На счастье, пароходик сел на мель, пробился на ней положенное количество времени и вернулся. А наступление было отменено. Устроились мы в крепости довольно чистенько. Нары, рогожи. Телефон. Миткевич сжал интеллигентов крепко, а мне их было жаль, кроме того, я не виноват ни перед кем и поэтому никого ни для кого не обижаю.

Поехал в Николаев. Нет динамита. Начал комбинировать. В результате привез вагон с секритом — каким-то норвежским взрывчатым веществом, — ракеты и дымовую завесу.

А на пакетах с горючим составом дымовой завесы нашли бикфордов шнур.

И открыли мы робинзонское подрывное хозяйство.

Учили бросать бомбы. Закладывать горны. Делать запалы.

Солдаты поумнели и стали важными. Динамит и автомобиль изменяют характер человека.

По вечерам занимался с солдатами дробями.

По России шли фронты, и наступали поляки, и сердце мое ныло, как ноет сейчас.

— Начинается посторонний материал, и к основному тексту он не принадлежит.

theorem groupChunkReleaseEff_keeps {s0 s : State} (n : Nat) (hh : Nat) (h : Keeps s0 s) : Keeps s0 (groupChunkReleaseEff n hh s) := by
  unfold groupChunkReleaseEff; try dsimp only
  repeat' (first
      | with_reducible assumption | intro _ | with_reducible apply releaseGroup_keeps | with_reducible apply ite_keeps | dsimp only
      | split)

theorem fillChunk_keeps {s0 s : State} (n : Nat) (hh : Nat) (k : Nat) (h : Keeps s0 s) : Keeps s0 (fillChunk s n hh k) := by
  unfold fillChunk; try dsimp only
  repeat' (first
      | with_reducible assumption | intro _ | with_reducible apply modStrm_keeps | with_reducible apply pushChunk_keeps
      | with_reducible apply fresh_keeps | with_reducible apply ite_keeps | dsimp only | split)

theorem feOverrun_keeps {s0 s : State} (n : Nat) (h : Keeps s0 s) : Keeps s0 (feOverrun s n) := by
  unfold feOverrun; try dsimp only
  repeat' (first
      | with_reducible assumption | intro _ | with_reducible apply setEvt_keeps | with_reducible apply bump_keeps
      | with_reducible apply ite_keeps)

theorem cutoffPart_keeps {s0 s : State} (n : Nat) (k : Nat) (h : Keeps s0 s) : Keeps s0 (cutoffPart s n k) := by
  unfold cutoffPart; try dsimp only
  repeat' (first
      | with_reducible assumption | intro _ | with_reducible apply modIng_keeps | with_reducible apply each_keeps
      | with_reducible apply modStrm_keeps | with_reducible apply releaseGroup_keeps | with_reducible apply fillChunk_keeps
      | with_reducible apply ite_keeps | dsimp only | split)

theorem emCiEff_keeps {s0 s : State} (n : Nat) (v : Word) (h : Keeps s0 s) : Keeps s0 (emCiEff n v s) := by
  unfold emCiEff; try dsimp only
  repeat' (first
      | with_reducible assumption | intro _ | with_reducible apply wr_keeps | with_reducible apply setEvt_keeps
      | with_reducible apply ite_keeps)

/-! ## FrontEnd -/

theorem profCommitEff_keeps {s0 s : State} (n : Nat) (h : Keeps s0 s) : Keeps s0 (profCommitEff n s) := by
  unfold profCommitEff; try dsimp only
  repeat' (first
      | with_reducible assumption | intro _ | with_reducible apply setEvt_keeps | with_reducible apply wrN_keeps
      | with_reducible apply hbmUe_keeps | with_reducible apply modIng_keeps | with_reducible apply ite_keeps)

theorem profFetchEff_keeps {s0 s : State} (n : Nat) (h : Keeps s0 s) : Keeps s0 (profFetchEff n s) := by
  unfold profFetchEff; try dsimp only
  repeat' (first | with_reducible assumption | intro _ | with_reducible apply wrN_keeps | with_reducible apply foldl_keeps)

theorem reloadCtx_keeps {s0 s : State} (hh : Nat) (h : Keeps s0 s) : Keeps s0 (reloadCtx s hh) := by
  unfold reloadCtx; try dsimp only
  repeat' (first
      | with_reducible assumption | intro _ | with_reducible apply countBytes_keeps | with_reducible apply readSlots_keeps
      | with_reducible apply modStrm_keeps | with_reducible apply strmEvent_keeps | with_reducible apply bump_keeps
      | with_reducible apply ite_keeps)

theorem feStore_keeps {s0 s : State} (n : Nat) (hh : Nat) (i : Nat) (c : Chunk) (k : Option Nat) (h : Keeps s0 s)
    : Keeps s0 (feStore s n hh i c k) := by
  unfold feStore; try dsimp only
  repeat' (first
      | with_reducible assumption | intro _ | with_reducible apply setSlot_keeps | with_reducible apply modStrm_keeps
      | with_reducible apply countBytes_keeps | with_reducible apply foldl_keeps | with_reducible apply foldlFst_keeps
      | with_reducible apply ite_keeps | dsimp only | split)

theorem feChunkDoneEff_keeps {s0 s : State} (n : Nat) (hh : Nat) (h : Keeps s0 s) : Keeps s0 (feChunkDoneEff n hh s) := by
  unfold feChunkDoneEff; try dsimp only
  repeat' (first
      | with_reducible assumption | intro _ | with_reducible apply reloadCtx_keeps | with_reducible apply feStore_keeps
      | with_reducible apply ite_keeps | dsimp only | split)

theorem markReload_keeps {s0 s : State} (hh : Nat) (h : Keeps s0 s) : Keeps s0 (markReload s hh) := by
  unfold markReload; try dsimp only
  repeat' (first
      | with_reducible assumption | intro _ | with_reducible apply each_keeps | with_reducible apply freeStore_keeps
      | with_reducible apply modStrm_keeps | with_reducible apply ite_keeps)

theorem feTimeout_keeps {s0 s : State} (n : Nat) (hh : Nat) (h : Keeps s0 s) : Keeps s0 (feTimeout s n hh) := by
  unfold feTimeout; try dsimp only
  repeat' (first | with_reducible assumption | intro _ | with_reducible apply bump_keeps | with_reducible apply ite_keeps)

/-! ## Emission -/

theorem releaseEm_keeps {s0 s : State} (n : Nat) (h : Keeps s0 s) : Keeps s0 (releaseEm s n) := by
  unfold releaseEm; try dsimp only
  repeat' (first
      | with_reducible assumption | intro _ | with_reducible apply modIng_keeps | with_reducible apply ite_keeps | dsimp only
      | split | fail_if_no_progress (with_reducible apply Keeps.lit))

theorem emitRec_keeps {s0 s : State} (n : Nat) (r : EmRec) (lost : Bool) (h : Keeps s0 s) : Keeps s0 (emitRec s n r lost) := by
  unfold emitRec; try dsimp only
  repeat' (first
      | with_reducible assumption | intro _ | with_reducible apply setEvt_keeps | with_reducible apply bump_keeps
      | with_reducible apply wrN_keeps | with_reducible apply charge_keeps | with_reducible apply hostPut_keeps
      | with_reducible apply ite_keeps | dsimp only | split | fail_if_no_progress (with_reducible apply Keeps.lit))

theorem rowUe_keeps {s0 s : State} (n : Nat) (row : List (Nat × Nat)) (h : Keeps s0 s) : Keeps s0 (rowUe s n row) := by
  unfold rowUe; try dsimp only
  repeat' (first | with_reducible assumption | intro _ | with_reducible apply countBytes_keeps | with_reducible apply readSlots_keeps)

theorem stageTokens_keeps {s0 s : State} (key : Nat) (l : Lane) (h : Keeps s0 s) : Keeps s0 (stageTokens s key l) := by
  unfold stageTokens; try dsimp only
  repeat' (first
      | with_reducible assumption | intro _ | with_reducible apply each_keeps | with_reducible apply rowUe_keeps
      | with_reducible apply pushRec_keeps)

theorem emissionRingWriteEff_keeps {s0 s : State} (n : Nat) (lost : Nat) (h : Keeps s0 s) : Keeps s0 (emissionRingWriteEff n lost s) := by
  unfold emissionRingWriteEff; try dsimp only
  repeat' (first
      | with_reducible assumption | intro _ | with_reducible apply modIng_keeps | with_reducible apply emitRec_keeps
      | with_reducible apply setEvt_keeps | with_reducible apply foldl_keeps | with_reducible apply foldlFst_keeps
      | with_reducible apply ite_keeps | dsimp only | split | fail_if_no_progress (with_reducible apply Keeps.lit))

theorem concealed_keeps {s0 s : State} (hh : Nat) (c : Chunk) (h : Keeps s0 s) : Keeps s0 (concealed s hh c) := by
  unfold concealed; try dsimp only
  repeat' (first
      | with_reducible assumption | intro _ | with_reducible apply bump_keeps | with_reducible apply modStrm_keeps
      | with_reducible apply strmEvent_keeps | with_reducible apply ite_keeps | dsimp only | split)

theorem stampSeq_keeps {s0 s : State} (n : Nat) (h : Keeps s0 s) : Keeps s0 (stampSeq s n) := by
  unfold stampSeq; try dsimp only
  repeat' (first
      | with_reducible assumption | intro _ | with_reducible apply ite_keeps | dsimp only | split
      | fail_if_no_progress (with_reducible apply Keeps.lit))

/-! ## Ports -/

theorem pEvt_keeps {s0 s : State} (p : Nat) (bit : Nat) (d : optParam Nat 0) (h : Keeps s0 s) : Keeps s0 (pEvt s p bit d) := by
  unfold pEvt; try dsimp only
  repeat' (first | with_reducible assumption | intro _ | with_reducible apply setEvt_keeps)

theorem unlockOne_keeps {s0 s : State} (q : Nat) (h : Keeps s0 s) : Keeps s0 (unlockOne s q) := by
  unfold unlockOne; try dsimp only
  repeat' (first
      | with_reducible assumption | intro _ | with_reducible apply pEvt_keeps | with_reducible apply bump_keeps
      | with_reducible apply modPrt_keeps | with_reducible apply ite_keeps)

theorem stopPort_keeps {s0 s : State} (p : Nat) (h : Keeps s0 s) : Keeps s0 (stopPort s p) := by
  unfold stopPort; try dsimp only
  repeat' (first
      | with_reducible assumption | intro _ | with_reducible apply modPrt_keeps | with_reducible apply each_keeps
      | with_reducible apply unlockOne_keeps)

theorem keepFrame_keeps {s0 s : State} (p : Nat) (t : Nat) (xs : List Nat) (non : Bool) (wasLock : Bool) (h : Keeps s0 s)
    : Keeps s0 (keepFrame s p t xs non wasLock) := by
  unfold keepFrame; try dsimp only
  repeat' (first | with_reducible assumption | intro _ | with_reducible apply modPrt_keeps)

theorem applyCh_keeps {s0 s : State} (p : Nat) (ch : Nat) (h : Keeps s0 s) : Keeps s0 (applyCh s p ch) := by
  unfold applyCh; try dsimp only
  repeat' (first | with_reducible assumption | intro _ | with_reducible apply wrN_keeps | with_reducible apply modPrt_keeps)

theorem sendFrame_keeps {s0 s : State} (p : Nat) (h : Keeps s0 s) : Keeps s0 (sendFrame s p) := by
  unfold sendFrame; try dsimp only
  repeat' (first
      | with_reducible assumption | intro _ | with_reducible apply each_keeps | with_reducible apply applyCh_keeps
      | with_reducible apply modPrt_keeps | with_reducible apply ite_keeps)

theorem portMasterFrameEff_keeps {s0 s : State} (p : Nat) (slots : List Word) (h : Keeps s0 s)
    : Keeps s0 (portMasterFrameEff p slots s) := by
  unfold portMasterFrameEff; try dsimp only
  repeat' (first
      | with_reducible assumption | intro _ | with_reducible apply toTb_keeps | with_reducible apply keepFrame_keeps
      | with_reducible apply sendFrame_keeps | with_reducible apply ite_keeps)

theorem nonaudioEndEff_keeps {s0 s : State} (p : Nat) (h : Keeps s0 s) : Keeps s0 (nonaudioEndEff p s) := by
  unfold nonaudioEndEff; try dsimp only
  repeat' (first | with_reducible assumption | intro _ | with_reducible apply modPrt_keeps | with_reducible apply ite_keeps)

theorem loseLock_keeps {s0 s : State} (p : Nat) (h : Keeps s0 s) : Keeps s0 (loseLock s p) := by
  unfold loseLock; try dsimp only
  repeat' (first | with_reducible assumption | intro _ | with_reducible apply each_keeps | with_reducible apply unlockOne_keeps)

theorem gainLock_keeps {s0 s : State} (p : Nat) (h : Keeps s0 s) : Keeps s0 (gainLock s p) := by
  unfold gainLock; try dsimp only
  repeat' (first
      | with_reducible assumption | intro _ | with_reducible apply each_keeps | with_reducible apply pEvt_keeps
      | with_reducible apply modPrt_keeps)

theorem lockFrame_keeps {s0 s : State} (p : Nat) (t : Nat) (bad : Bool) (h : Keeps s0 s) : Keeps s0 (lockFrame s p t bad) := by
  unfold lockFrame; try dsimp only
  repeat' (first
      | with_reducible assumption | intro _ | with_reducible apply modPrt_keeps | with_reducible apply loseLock_keeps
      | with_reducible apply gainLock_keeps | with_reducible apply ite_keeps)

theorem latchCs_keeps {s0 s : State} (p : Nat) (off : Nat) (bits : List Bool) (h : Keeps s0 s) : Keeps s0 (latchCs s p off bits).1 := by
  unfold latchCs; try dsimp only
  repeat' (first
      | with_reducible assumption | intro _ | with_reducible apply bump_keeps | with_reducible apply wrN_keeps
      | with_reducible apply foldl_keeps | with_reducible apply foldlFst_keeps | with_reducible apply ite_keeps | dsimp only
      | split)

theorem declareNon_keeps {s0 s : State} (p : Nat) (t : Nat) (h : Keeps s0 s) : Keeps s0 (declareNon s p t) := by
  unfold declareNon; try dsimp only
  repeat' (first
      | with_reducible assumption | intro _ | with_reducible apply modPrt_keeps | with_reducible apply pEvt_keeps
      | with_reducible apply ite_keeps)

theorem csFrame_keeps {s0 s : State} (p : Nat) (f : FrameIn) (h : Keeps s0 s) : Keeps s0 (csFrame s p f) := by
  unfold csFrame; try dsimp only
  repeat' (first
      | with_reducible assumption | intro _ | with_reducible apply modPrt_keeps | with_reducible apply latchCs_keeps
      | with_reducible apply declareNon_keeps | with_reducible apply ite_keeps)

theorem aesFrame_keeps {s0 s : State} (p : Nat) (f : FrameIn) (wasLock : Bool) (h : Keeps s0 s) : Keeps s0 (aesFrame s p f wasLock) := by
  unfold aesFrame; try dsimp only
  repeat' (first
      | with_reducible assumption | intro _ | with_reducible apply csFrame_keeps | with_reducible apply bumpBy_keeps
      | with_reducible apply modPrt_keeps | with_reducible apply declareNon_keeps | with_reducible apply keepFrame_keeps
      | with_reducible apply ite_keeps)

theorem portFrameEff_keeps {s0 s : State} (p : Nat) (f0 : FrameIn) (h : Keeps s0 s) : Keeps s0 (portFrameEff p f0 s) := by
  unfold portFrameEff; try dsimp only
  repeat' (first
      | with_reducible assumption | intro _ | with_reducible apply toTb_keeps | with_reducible apply lockFrame_keeps
      | with_reducible apply aesFrame_keeps | with_reducible apply keepFrame_keeps | with_reducible apply each_keeps
      | with_reducible apply sendFrame_keeps | with_reducible apply ite_keeps)

theorem startPort_keeps {s0 s : State} (p : Nat) (h : Keeps s0 s) : Keeps s0 (startPort s p) := by
  unfold startPort; try dsimp only
  repeat' (first | with_reducible assumption | intro _ | with_reducible apply modPrt_keeps)

theorem portCfgEff_keeps {s0 s : State} (p : Nat) (v : Word) (h : Keeps s0 s) : Keeps s0 (portCfgEff p v s) := by
  unfold portCfgEff; try dsimp only
  repeat' (first
      | with_reducible assumption | intro _ | with_reducible apply pEvt_keeps | with_reducible apply stopPort_keeps
      | with_reducible apply wrN_keeps | with_reducible apply startPort_keeps | with_reducible apply ite_keeps)

theorem outEdge_keeps {s0 s : State} (p : Nat) (h : Keeps s0 s) : Keeps s0 (outEdge s p) := by
  unfold outEdge; try dsimp only
  repeat' (first | with_reducible assumption | intro _ | with_reducible apply modPrt_keeps | with_reducible apply ite_keeps)

theorem zcTimeoutEff_keeps {s0 s : State} (p : Nat) (ch : Nat) (h : Keeps s0 s) : Keeps s0 (zcTimeoutEff p ch s) := by
  unfold zcTimeoutEff; try dsimp only
  repeat' (first
      | with_reducible assumption | intro _ | with_reducible apply toTb_keeps | with_reducible apply pEvt_keeps
      | with_reducible apply bump_keeps | with_reducible apply applyCh_keeps | with_reducible apply ite_keeps)

theorem outPiEff_keeps {s0 s : State} (p : Nat) (v : Word) (h : Keeps s0 s) : Keeps s0 (outPiEff p v s) := by
  unfold outPiEff; try dsimp only
  repeat' (first
      | with_reducible assumption | intro _ | with_reducible apply wr_keeps | with_reducible apply pEvt_keeps
      | with_reducible apply ite_keeps)

theorem takeOut_keeps {s0 s : State} (p : Nat) (rec : Option (List Byte)) (h : Keeps s0 s) : Keeps s0 (takeOut s p rec) := by
  unfold takeOut; try dsimp only
  repeat' (first
      | with_reducible assumption | intro _ | with_reducible apply wrN_keeps | with_reducible apply pEvt_keeps
      | with_reducible apply bump_keeps | with_reducible apply modPrt_keeps | with_reducible apply hostReadErr_keeps
      | with_reducible apply ite_keeps | dsimp only | split)

theorem zcTmoEff_keeps {s0 s : State} (p : Nat) (v : Word) (h : Keeps s0 s) : Keeps s0 (zcTmoEff p v s) := by
  unfold zcTmoEff; try dsimp only
  repeat' (first
      | with_reducible assumption | intro _ | with_reducible apply wrN_keeps | with_reducible apply pEvt_keeps
      | with_reducible apply ite_keeps)
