theorem keyExchangeEff_keeps {s0 s : State} (e : Nat) (hh : List Byte) (h : Keeps s0 s) : Keeps s0 (keyExchangeEff e hh s) := by
  unfold keyExchangeEff; try dsimp only
  repeat' (first
      | with_reducible assumption | intro _ | with_reducible apply spdmDo_keeps | with_reducible apply setRsp_keeps
      | with_reducible apply setSess_keeps | dsimp only | split)

theorem negotiateAlgorithmsEff_keeps {s0 s : State} (e : Nat) (h : Keeps s0 s) : Keeps s0 (negotiateAlgorithmsEff e s) := by
  unfold negotiateAlgorithmsEff; try dsimp only
  repeat' (first | with_reducible assumption | intro _ | with_reducible apply spdmAsk_keeps)

theorem lockInterfaceEff_keeps {s0 s : State} (k : Nat) (i : Nat) (h : Keeps s0 s) : Keeps s0 (lockInterfaceEff k i s) := by
  unfold lockInterfaceEff; try dsimp only
  repeat' (first
      | with_reducible assumption | intro _ | with_reducible apply sessDo_keeps | with_reducible apply setRsp_keeps
      | with_reducible apply setTdi_keeps | with_reducible apply ite_keeps)

theorem getCertificateEff_keeps {s0 s : State} (e : Nat) (h : Keeps s0 s) : Keeps s0 (getCertificateEff e s) := by
  unfold getCertificateEff; try dsimp only
  repeat' (first | with_reducible assumption | intro _ | with_reducible apply spdmAsk_keeps)

theorem spdmHeartbeatEff_keeps {s0 s : State} (e : Nat) (i : Nat) (h : Keeps s0 s) : Keeps s0 (spdmHeartbeatEff e i s) := by
  unfold spdmHeartbeatEff; try dsimp only
  repeat' (first | with_reducible assumption | intro _ | with_reducible apply sessDo_keeps | with_reducible apply setRsp_keeps)

theorem getDigestsEff_keeps {s0 s : State} (e : Nat) (h : Keeps s0 s) : Keeps s0 (getDigestsEff e s) := by
  unfold getDigestsEff; try dsimp only
  repeat' (first | with_reducible assumption | intro _ | with_reducible apply spdmAsk_keeps)

theorem getVersionEff_keeps {s0 s : State} (e : Nat) (h : Keeps s0 s) : Keeps s0 (getVersionEff e s) := by
  unfold getVersionEff; try dsimp only
  repeat' (first | with_reducible assumption | intro _ | with_reducible apply spdmAsk_keeps)

theorem stopInterfaceEff_keeps {s0 s : State} (k : Nat) (i : Nat) (h : Keeps s0 s) : Keeps s0 (stopInterfaceEff k i s) := by
  unfold stopInterfaceEff; try dsimp only
  repeat' (first
      | with_reducible assumption | intro _ | with_reducible apply sessDo_keeps | with_reducible apply setTdi_keeps
      | with_reducible apply tdiError_keeps | with_reducible apply setRsp_keeps | with_reducible apply ite_keeps)

theorem finishEff_keeps {s0 s : State} (e : Nat) (i : Nat) (auth : Bool) (h : Keeps s0 s) : Keeps s0 (finishEff e i auth s) := by
  unfold finishEff; try dsimp only
  repeat' (first
      | with_reducible assumption | intro _ | with_reducible apply sessDo_keeps | with_reducible apply setRsp_keeps
      | with_reducible apply setSess_keeps)

theorem getCapabilitiesEff_keeps {s0 s : State} (e : Nat) (h : Keeps s0 s) : Keeps s0 (getCapabilitiesEff e s) := by
  unfold getCapabilitiesEff; try dsimp only
  repeat' (first | with_reducible assumption | intro _ | with_reducible apply spdmAsk_keeps)

theorem keyUpdateEff_keeps {s0 s : State} (e : Nat) (i : Nat) (h : Keeps s0 s) : Keeps s0 (keyUpdateEff e i s) := by
  unfold keyUpdateEff; try dsimp only
  repeat' (first
      | with_reducible assumption | intro _ | with_reducible apply sessDo_keeps | with_reducible apply setRsp_keeps
      | with_reducible apply setSess_keeps)

theorem getMeasurementsEff_keeps {s0 s : State} (e : Nat) (block : Nat) (nonce : List Byte) (h : Keeps s0 s)
    : Keeps s0 (getMeasurementsEff e block nonce s) := by
  unfold getMeasurementsEff; try dsimp only
  repeat' (first | with_reducible assumption | intro _ | with_reducible apply spdmAsk_keeps)

theorem ideEnd_keeps {s0 s : State} (k : Nat) (h : Keeps s0 s) : Keeps s0 (ideEnd s k) := by
  unfold ideEnd; try dsimp only
  repeat' (first
      | with_reducible assumption | intro _ | with_reducible apply wf_keeps | with_reducible apply setIde_keeps
      | with_reducible apply tdiError_keeps | with_reducible apply ite_keeps)

/-! ## LinkBase -/

theorem chargeRx_keeps {s0 s : State} (n : Nat) (len : Nat) (h : Keeps s0 s) : Keeps s0 (chargeRx s n len) := by
  unfold chargeRx; try dsimp only
  repeat' (first | with_reducible assumption | intro _ | with_reducible apply charge_keeps)

theorem setLk_keeps {s0 s : State} (p : Nat) (st : Nat) (h : Keeps s0 s) : Keeps s0 (setLk s p st) := by
  unfold setLk; try dsimp only
  repeat' (first | with_reducible assumption | intro _ | with_reducible apply wf_keeps)

theorem modLport_keeps {s0 s : State} (p : Nat) (f : LPort → LPort) (h : Keeps s0 s) : Keeps s0 (modLport s p f) := by
  unfold modLport; try dsimp only
  repeat' (first | with_reducible assumption | intro _ | dsimp only | fail_if_no_progress (with_reducible apply Keeps.lit))

theorem abandonSend_keeps {s0 s : State} (core : Nat) (h : Keeps s0 s) : Keeps s0 (abandonSend s core) := by
  unfold abandonSend; try dsimp only
  repeat' (first | with_reducible assumption | intro _ | with_reducible apply bump_keeps)

theorem msgLost_keeps {s0 s : State} (m : TxMsg) (h : Keeps s0 s) : Keeps s0 (msgLost s m) := by
  unfold msgLost; try dsimp only
  repeat' (first
      | with_reducible assumption | intro _ | with_reducible apply jobFault_keeps | with_reducible apply abandonSend_keeps
      | with_reducible apply modBly_keeps | with_reducible apply bump_keeps | with_reducible apply ite_keeps | dsimp only | split)

theorem lkDrop_keeps {s0 s : State} (p : Nat) (h : Keeps s0 s) : Keeps s0 (lkDrop s p) := by
  unfold lkDrop; try dsimp only
  repeat' (first
      | with_reducible assumption | intro _ | with_reducible apply each_keeps | with_reducible apply modLport_keeps
      | with_reducible apply msgLost_keeps)

theorem chargeTx_keeps {s0 s : State} (n : Nat) (len : Nat) (h : Keeps s0 s) : Keeps s0 (chargeTx s n len) := by
  unfold chargeTx; try dsimp only
  repeat' (first | with_reducible assumption | intro _ | with_reducible apply charge_keeps)

theorem lkBump_keeps {s0 s : State} (p : Nat) (o : Nat) (h : Keeps s0 s) : Keeps s0 (lkBump s p o) := by
  unfold lkBump; try dsimp only
  repeat' (first | with_reducible assumption | intro _ | with_reducible apply bump_keeps)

И среди всей этой не понятой мною тоски, среди снарядов, которые падают с неба, как упали они однажды в Днепр в толпу купающихся, очень хорошо спокойно сказать:

«Чем больше числитель, тем величина дроби больше, потому что, значит, больше частей; чем больше знаменатель, тем величина дроби меньше, потому что, значит, нарезано мельче».

Вот это бесспорно.

А больше я ничего бесспорного не знаю.

На столе лежат кислые зеленые яблоки и мелкие одичавшие вишни. Заперты сады кругом, национализированы.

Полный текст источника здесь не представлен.